Here is the plan, if you want to join me: At least 4 times this week I am either going to the gym and/or walking my dogs. That's it. SIMPLE. I do want to succeed at my workplace fitness challenge. And I don't want to be embarrassed to wear the shirt that says TRIM in big letters on the back (which is the name of the challenge). How does one wear a shirt that says TRIM when one is filling very CHUBBY?!?! Therefore, I must exercise. Besides, if the Mayo Clinic says there are benefits, then you KNOW it's true!!! :o)

Saturday, March 12, 2011

My first ever blog post

Hello everyone! Or just Tessa. LOL.
Today I learned how to cook fresh shrimp for the first time in my life.

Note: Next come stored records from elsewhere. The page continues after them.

-- ==== Sys2Proof/Machine/Fabric.lean ====
section
/-! DEFINITION. The fabric: queries, layout maps, exchanges, leases, requests between modules, ports and planes
(13_fabric.md R298 to R320). -/

namespace Sys2Proof.Machine

/-- An E-format instruction acts once for the split when Active is not empty (log 22). -/
def onceIf (i : Instr) (s : State) (body : State → State) : Host.Outcome State Fault Refusal :=
  run i s (fun s => if active s = 0 then adv s else body s)

/-- ILLEGAL with an operand in TRAPV. -/
def badOperand (s : State) (v : DWord) : State := trap s Cause.illegal v (active s)

/-! ## Leases and RDCF (R307, R308) -/

def execLeaseExpire (die line : Nat) (s : State) :=
  runEvent (leased s die line) s (fun s => leaveLease s die line)

/-- The home stops resending: the lease of a holder that cannot be reached has run out by then. -/
def execLeaseInvalidateTimeout (die line : Nat) (s : State) :=
  runEvent (leased s die line && !reach s (line * 128 / 2 ^ 42) (dieModule die) (line % 8)) s
    (fun s => leaveLease s die line)

/-- Drop a die's RDC copy or lease of a line: true when there was one. -/
def dropCopy (s : State) (die line : Nat) : State × Bool :=
  let d := getDie s die
  if leased s die line then (leaveLease s die line, true)
  else if d.rdc.contains line then (leaveRdc s die line, true)
  else (s, false)

/-- The line of a VA of the executing VI, where it translates. -/
def vaLine (s : State) (va : Nat) : Option Nat :=
  if Config.window ≤ va then none
  else
    match translate s (thisModule s) (unitCore s.team.core) s.team.vi false .read va va with
    | .error _ => none
    | .ok (pa, _) => some (lineOf pa)

def execRdcfRange (x y z : BitVec 5) (l : BitVec 4) (s : State) :=
  onceIf (.rdcfRange x y z l) s (fun s =>
    let n := rs s y.toNat
    if 2 ^ 32 ≤ n.toNat then badOperand s n
    else
      let lines := (rangeLines (xValue s x).toNat n.toNat).filterMap (vaLine s)
      let r := lines.foldl (fun (acc : State × Nat) line =>
        let (s1, b) := dropCopy acc.1 (thisDie s) line
        (s1, if b then acc.2 + 1 else acc.2)) (s, 0)
      adv (ws r.1 z.toNat (BitVec.ofNat 64 r.2)))

def execRdcfMod (y z : BitVec 5) (l : BitVec 4) (s : State) :=
  onceIf (.rdcfMod y z l) s (fun s =>
    let m := rs s y.toNat
    if 2 ^ 10 ≤ m.toNat then badOperand s m
    else
      let ls := s.leases.filter (fun e => e.die == thisDie s && e.line * 128 / 2 ^ 42 == m.toNat)
      adv (ws (ls.foldl (fun s e => leaveLease s e.die e.line) s) z.toNat (BitVec.ofNat 64 ls.length)))

/-! ## FQRY (R309) -/

/-- FQRY's operand check and result. -/
def fqry (i : Instr) (y z : BitVec 5) (limit : Nat) (f : State → Nat → Nat) (s : State) :
    Host.Outcome State Fault Refusal :=
  onceIf i s (fun s =>
    let v := rs s y.toNat
    if limit ≤ v.toNat then badOperand s v else adv (ws s z.toNat (BitVec.ofNat 64 (f s v.toNat))))

def execFqryPort (y z : BitVec 5) (l : BitVec 4) (s : State) :=
  fqry (.fqryPort y z l) y z 64 (fun s p =>
    let q := getPort s (thisModule s * 64 + p)
    q.retries.toNat * 2 ^ 32 + portPlane p * 2 ^ 8 + q.state * 2 ^ 4 + (if q.state = 0 then 0 else q.width)) s

def execFqryPlane (y z : BitVec 5) (l : BitVec 4) (s : State) :=
  fqry (.fqryPlane y z l) y z 8 (fun s i =>
    portsUp s (thisModule s) (physOf s (thisModule s) i) * 2 ^ 8 + fpEntry s (thisModule s) i) s

/-- A module answered another within the last reachability period. -/
def answered (s : State) (src tgt : Nat) : Bool :=
  let m := getModule s src
  m.reached.any (fun e => e.1 == tgt &&
    decide (((List.range (s.tick - e.2)).map (fun k => Config.elapsed (e.2 + k))).sum ≤ 1000 * m.reachMs))
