/-- The boundary of a split with held instructions is before the oldest of them (R173; log 26). -/
def settleOwner (s : State) (id : Nat) (k : Snapshot) : State :=
  let s := putSnap (discardFlights s (flightsSince s id)) k
  { s with
    split := { s.split with
      owner := none
      wait := none }
    group := { s.group with log := s.group.log.filter (fun e => e.1 != s.split.num) } }

/-- A wait that is issued again when the bank next runs. -/
def waitsAgain (w : WaitCond) : Bool :=
  match w with
  | .path _ _ => true
  | .barrier _ _ _ => true
  | .point _ _ => true
  | .performed _ _ => true
  | .replay _ => true
  | .result _ => true
  | .room _ => true
  | .walk _ _ _ => true
  | _ => false

/-- The boundary of the split in focus. -/
def settleSplit (s : State) : State :=
  let s := match s.split.fence, s.split.owner with
    | some w, _ => settleFence s w
    | none, some (id, k) => settleOwner s id k
    | none, none => s
  { s with split := { s.split with
      active := false
      issued := false
      woke := s.tick
      wait := match s.split.wait with | some w => if waitsAgain w then none else some w | none => none } }

/-- The places of the splits of a list of teams. -/
def splitPlaces (ts : List Team) : List (Nat × Nat × Nat) :=
  ts.flatMap (fun t => t.groups.flatMap (fun g => g.splits.map (fun x => (t.id, g.num, x.num))))

/-- A bank begins to run: no split is parked for a drain, and teams that bear a dead tag end (R332). -/
def beginBank (s : State) (core : Nat) : State :=
  let bank := runningBank s core
  let s := mapSplits s (fun t _ x => if t.core = core ∧ t.bank = bank then { x with drainPark := false, woke := s.tick } else x)
  ((bankTeams s core bank).filter (fun t => tagDead s (coreModule core) t.vi t.rtag.toNat)).foldl
    (fun s t => forceEnd s t.id true) s

/-- Swap the banks. With a request the displaced bank is saved to the address that it named; without one (BSWP,
a load into an empty core) it is READY, or EMPTY when it holds no team. -/
def doSwap (s : State) (core : Nat) (req : Option DrainSt) : State :=
  let s := close s
  let old := runningBank s core
  let ts := bankTeams s core old
  let s := close ((splitPlaces ts).foldl (fun s p => onSplit s p.1 p.2.1 p.2.2 settleSplit) s)
  let s := dropEngineTlb (discardReplays s core (ts.map Team.id)) core
  let s := setBankst s core 3 1 (1 - old)
  let s := match req with
    | some d =>
      let s := setShst (setDrst s core 0) core 3
      setCore s core { getCore s core with
        ctx := some ⟨true, none, d.image, d.vi, none, d.pkts, true, d.imm, none⟩, drain := none, loaded := false, swapping := false }
    | none =>
      let s := setShst s core (if ts.isEmpty then 0 else 2)
      setCore s core { getCore s core with loaded := false, swapping := false }
  beginBank s core

/-- Start the forced swap that firmware's request asks for; while the other bank is loading or saving, the
partitions stop and the swap waits. -/
def forceSwap (s : State) (core : Nat) : State :=
  let c := getCore s core
  if shst s core = 1 ∨ shst s core = 3 then setCore s core { c with swapping := true }
  else doSwap s core c.drain

/-- A save that a forced swap began has ended: IMM tells of the request that waits, if any (R324). -/
def nextImm (s : State) (core : Nat) : State :=
  setImm s core (if ((getCore s core).drain.map DrainSt.imm).getD false then 1 else 0)

/-- A swap that waited for a load or a save goes on. -/
def swapPending (s : State) (core : Nat) : State :=
  let c := getCore s core
  if c.swapping then doSwap s core c.drain else s

/-! ## Drain requests (R336, R337) -/

/-- A request of firmware. A second one merges into the first; one that follows a failed write names a new
address (log 27). -/
def requestDrain (s : State) (core : Nat) (image : DWord) (vi : Nat) (imm : Bool) (pkt : PktRef) : State :=
  let s := close s
  let c := getCore s core
  match c.drain with
  | none =>
    let s := setCore s core { c with drain := some ⟨image, vi, [pkt], false, imm, none⟩ }
    if imm then forceSwap (setImm (unbindCore s core) core 1) core
    else unbindCore (setDrst s core 1) core
  | some d =>
    let d := if d.failed then ⟨image, vi, [pkt], false, imm, none⟩ else { d with pkts := d.pkts ++ [pkt], imm := d.imm || imm }
    let s := setCore s core { c with drain := some d }
    let s := if imm then setImm s core 1 else s
    if imm && drst s core == 1 && !c.swapping then forceSwap s core else s

/-- DRAIN to FLUSH. -/
def execDrainAllParked (core : Nat) (s : State) :=
  runEvent (drst s core == 1 && !(getCore s core).swapping && bankParked s core) s (fun s => setDrst s core 2)

/-- FLUSH to WRITE. -/
def execDrainFlushDone (core : Nat) (s : State) :=
  runEvent (drst s core == 2 && bankIdle s core (runningBank s core)) s (fun s => setDrst s core 3)

/-- DRAIN_DONE, and DONE for the packets that asked (16_frontend.md R378, R421). -/
def drainDone (s : State) (core vi : Nat) (image : DWord) (pkts : List PktRef) : State :=
  pkts.foldl doneOf (report s (coreModule core) .owner (mkReport 0x07 vi (BitVec.ofNat 64 (core % 1024)) image))

/-- DRAIN_FAILED. -/
def drainFailed (s : State) (core vi : Nat) (e : EngineFail) : State :=
  report s (coreModule core) .owner
    { mkReport 0x14 vi (BitVec.ofNat 64 (core % 1024)) (BitVec.ofNat 64 e.cause) with
      ext := some (BitVec.ofNat 256 e.va) }

/-- The drain's image stands in memory: the bank is EMPTY. -/
def drainEnds (s : State) (core : Nat) (d : DrainSt) : State :=
  let s1 := setDrst (vacate s core (runningBank s core)) core 0
  drainDone (setImm (setCore s1 core { getCore s1 core with drain := none }) core 0) core d.vi d.image d.pkts
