-- ==== Sys2Proof/Machine/FrontEnd.lean ====
section
/-! DEFINITION. The front end: how packets are fetched, checked and executed, the loader, and the configuration of a
VI (16_frontend.md R369 to R380, R421; 02_words.md R43 to R46; 09_atomics.md R213, R214; 12_work.md R268, R269, R294,
R295). Queues are numbered module * 128 + queue. -/

namespace Sys2Proof.Machine

/-! ## Fetching (R369 to R372) -/

def queueOf (s : State) (q : Nat) : Option QueueSt := lookup s.queues q

def putQueue (s : State) (q : Nat) (x : QueueSt) : State :=
  { s with queues := s.queues.map (fun e => if e.1 = q then (q, x) else e) }

/-- The queue's firmware core is ready. -/
def served (s : State) (q : Nat) : Bool :=
  (getModule s (q / 128)).fwReady.contains (q % 128 / 32) && !(getModule s (q / 128)).fatal && !(getModule s (q / 128)).tripped

def qState (s : State) (x : QueueSt) : Nat := qcbField s x 18 2

/-- Write STATE. -/
def qSetState (s : State) (x : QueueSt) (v : Nat) : State :=
  deviceWrite s (x.qcb + 2) 1 (rdNat s (x.qcb + 2) 1 / 16 * 16 + v * 4 + rdNat s (x.qcb + 2) 1 % 4)

def qHead (s : State) (x : QueueSt) : Word := BitVec.ofNat 32 (qcbField s x 192 32)

/-- The virtual address of the next slot. -/
def packetVa (s : State) (x : QueueSt) : Nat :=
  qcbField s x 128 57 + 64 * ((qHead s x).toNat % 2 ^ qcbField s x 7 4)

/-- The agent of a module's front end for a VI. -/
def frontAgent (m vi : Nat) : Agent := dieAgent (m * 16) vi

/-- The pieces of the next slot; none when it does not translate. -/
def slotParts (s : State) (q : Nat) (x : QueueSt) : Option (List (Nat × Nat)) :=
  match check s (frontAgent (q / 128) x.vi) .read (packetVa s x) 64 with
  | .ok g => some g.parts
  | .error _ => none

/-- The queue stops at a slot that does not translate. -/
def queueFault (s : State) (q : Nat) (x : QueueSt) : State :=
  report (putQueue (qSetState s x 3) q { x with rereads := 0, watch := none }) (q / 128) .system
    (mkReport 0x1C x.vi (BitVec.ofNat 64 (q % 128)) (BitVec.ofNat 64 (packetVa s x % 2 ^ 57)))

/-- A packet's CRC covers bytes 0 to 3 and 8 to 63. -/
def packetCrc (p : List Byte) : Nat := (crc32c (p.take 4 ++ p.drop 8)).toNat

/-- A snapshot of the next slot: its effect on the queue. `n` counts the reads of it that have failed. -/
def takeSnapshot (s : State) (q : Nat) (x : QueueSt) (n : Nat) : State :=
  match slotParts s q x with
  | none => queueFault s q x
  | some ps =>
    let w := some (lineOf ((ps.map Prod.fst).headD 0))
    match engineRead s (q / 128 * 16) ps with
    | .error _ => moduleFatal s (q / 128)
    | .ok p =>
      let s := if qState s x = 1 then qSetState s x 0 else s
      if imgAt p 0 2 ≠ (qHead s x).toNat % 2 ^ 16 then putQueue s q { x with watch := w, rereads := 0 }
      else if packetCrc p = imgAt p 4 4 then putQueue s q { x with watch := w, packet := some p, rereads := 0 }
      else if n < 16 then putQueue s q { x with watch := w, rereads := n + 1 }
      else
        report (putQueue (qSetState s x 1) q { x with watch := w, rereads := 0 }) (q / 128) (.packet q)
          { mkReport 0x02 x.vi 0 (BitVec.ofNat 64 (imgAt p 0 2)) with pos := qHead s x }

/-- The home of the next slot answers the front end (R381). -/
def slotNear (s : State) (q : Nat) (x : QueueSt) : Bool :=
  walksNear s (frontAgent (q / 128) x.vi) (packetVa s x) 64 &&
  match slotParts s q x with
  | some ps => placesReady s (q / 128 * 16) ps && partsNear s (q / 128 * 16) ps
  | none => true

/-- The fetcher has no valid copy of the slot's line, and the queue runs or stopped on a torn packet. -/
def fetchReady (s : State) (q : Nat) (x : QueueSt) : Bool :=
  served s q && slotNear s q x && decide (qState s x ≤ 1) && x.packet.isNone && x.rereads == 0 && x.watch.isNone
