-- ==== Sys2Proof/Machine/Core.lean ====
section
/-! DEFINITION. The machine as the host runs it. -/

def Sys2Proof.core : Host.Core := { State := Sys2Proof.Machine.State, Fault := Sys2Proof.Machine.Fault, Refusal := Sys2Proof.Machine.Refusal, step := Sys2Proof.Machine.step, reset := Sys2Proof.Machine.State.reset }
end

It's gray and ugly when it comes out of the package but it was so easy. I bought the de-veined and peeled kind, but the tails were still on. I defrosted it in a strainer with cold water from the sink. Then i heated up my little saute pan and added about a tsp of minced garlic and about a tbsp of diet margarine. I put the shrimp in the pan and flipped it around with a spatula until it turned pink and started to curl up a little. Then I took it out of the pan and ATE it!!! YUMMY!!!
I am not a very good cook. Or maybe I should say, not very confident. But let me back up a little. I have enrolled myself in a diet program that has counselors available to me 6 days a week. I bought the shrimp because it is one of the things on the food list that I am allowed to have. (But not the kind that's already pink cuz it is supposedly full of sodium). So I was determined to figure out how to make it. My counselor told me what to do. She gave me the boost to get over my fears and just try it. I think it came out great!!
I don't think the fancy diet program is a must for everyone, but for me to lose weight, it definitely IS a must. I need the structure and accountability. I have to go in to the center at LEAST 3 times a week and show them my FOOD DIARY!!! Oh, the horrors of it all!! Anyway, it is working for me. :-)
I am learning sooo much about how to eat healthy and how to lose weight and how to help myself with my addiction to food that is bad for me. I know this blog will help me to keep track of my thinking about all of this. I hope this blog will help you, too.